Is the preprint likely to advance academic knowledge?
Somewhat likely
This paper presents an original and timely conceptual contribution to discussions around AI-mediated learning, learner agency, and human-first educational design. Its integration of embodied cognition, AI literacy, and visual externalization offers a potentially valuable framework for future research and practice. The contribution has constraints, though, being currently more theoretical than empirical. The framework’s long-term academic impact will depend on whether the proposed mechanisms and claims can be validated through testing across different learning contexts and populations.
Would it benefit from language editing?
No
This paper is generally well-written, academically structured, and clear in its explanations.
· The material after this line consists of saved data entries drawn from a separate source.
/-- Settles O54: the vectors, the log's registers, the configuration, and the registers of BAR0. -/
theorem registerWrites : Obligations.RegisterWrites := by
  unfold Obligations.RegisterWrites
  intro s
  refine ⟨?spacing, fun hlink hawake => ⟨?logAck, ?firstFault, fun htdisp => ⟨?vector, ?function, ?bar, ?command⟩,
    ?sizes, ?registers⟩⟩
  case spacing =>
    intro v hspacing x b hb
    have hgo : ¬ (!(s.blk.host.msix.get Vector128.zero v).spacing) = true := by
      rw [hspacing]
      exact Bool.false_ne_true
    subst hb
    exact run_put (if_neg hgo)
  case logAck => exact fun v e es hlog hold hnew => run_onTlp hlink hawake (logAck_held hlog hold hnew)
  case firstFault => exact fun v hv => run_onTlp hlink hawake (if_pos hv)
  case vector =>
    intro v b hb
    rw [hb]
    exact run_onTlp hlink hawake (congrArg (Block.unmask (some v)) (tdispError_unlocked htdisp))
  case function =>
    intro b hb
    rw [hb]
    exact run_onTlp hlink hawake (congrArg (Block.unmask none) (tdispError_unlocked htdisp))
  case bar => exact fun v => run_onTlp hlink hawake (configWrite_bar2 htdisp v)
  case command => exact fun v => run_onTlp hlink hawake (configWrite_command htdisp v)
  case sizes =>
    exact fun off v => ⟨fun h => run_onTlp hlink hawake (bar0Write_word h),
      fun h hload => run_onTlp hlink hawake (bar0Write_halves h hload)⟩
  case registers =>
    intro v hready
    have hlow : v < 8192 → v % 2 ^ 32 % 2 ^ 13 = v := by omega
    refine ⟨run_onTlp hlink hawake ((bar0Write_word (by decide)).trans (regWrite_share hready _)), fun hlo hhi => ?_, fun hhi hlt => ?_,
      run_onTlp hlink hawake ((bar0Write_word (by decide)).trans (regWrite_aperture hready _))⟩
    · refine run_onTlp hlink hawake ((bar0Write_word (by decide)).trans ((regWrite_cap hready _).trans ?_))
      rw [hlow (by omega), if_pos ⟨hlo, hhi⟩]
    · refine run_onTlp hlink hawake ((bar0Write_word (by decide)).trans ((regWrite_cap hready _).trans ?_))
      rw [hlow hlt, if_neg fun h => absurd h.2 (Nat.not_le.mpr hhi)]

/-! ### The ring window and the aperture -/

theorem unsupported_eq_false {ide : Nat} (hready : b.boot.ready = true) (hide : b.ideTakes ide = true) : b.unsupported ide = false := by
  rw [Block.unsupported, hready, hide]
  rfl

theorem bar2Read_inside {x n ide : Nat} {out : List Byte} {e : Bool} {b1 : Block} (hsup : b.unsupported ide = false)
    (htdisp : b.host.tdisp ≠ .error) (hin : x + n ≤ 0x2000000) (hread : b.daRead (b.alm.ringAreaDa + x) n = (.ok out e, b1)) :
    b.bar2Read x n ide = b1.emit (.readData
      (out.zipIdx.map (fun (e : Byte × Nat) => if windowReserved (x + e.2) then 0 else e.1))) := by
  have hgo : ¬ (decide (b.host.tdisp = .error) || decide (0x2000000 < x + n)) = true := by
    rw [decide_eq_false htdisp, decide_eq_false (Nat.not_lt.mpr hin)]
    exact Bool.false_ne_true
  obtain ⟨read, hdef⟩ : ∃ f, f = Block.daRead := exists_eq
  rw [← hdef] at hread
  simp only [Block.bar2Read, hsup, Bool.false_eq_true, if_false, if_neg hgo, ← hdef, hread]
While there are a few sections that could be tightened for concision or focus, this does not significantly hinder comprehension.
Would you recommend this preprint to others?
Yes, but it needs to be improved
This paper is thoughtful, original, and highly relevant to current debates around AI and learning. The framework is compelling, with strong theoretical integration and clear future research agenda. However, some claims remain broader than the current evidence base supports, and it would benefit from further empirical validation, tighter scoping in places, and continued refinement of key constructs and measures.
Is it ready for attention from an editor, publisher or broader audience?
Yes, after minor changes
This paper is already well-developed and intellectually substantial, with a strong conceptual foundation and clear relevance to current discussions around AI-mediated learning. The main improvements needed are refinement-oriented rather than structural: i.e. tightening some broader claims, sharpening the scope in places, and further clarifying the distinction between theoretical propositions, preliminary observations, and empirically validated findings.

Competing interests

The author declares that they have no competing interests.

Use of Artificial Intelligence (AI)

The author declares that they did not use generative AI to come up with new ideas for their review.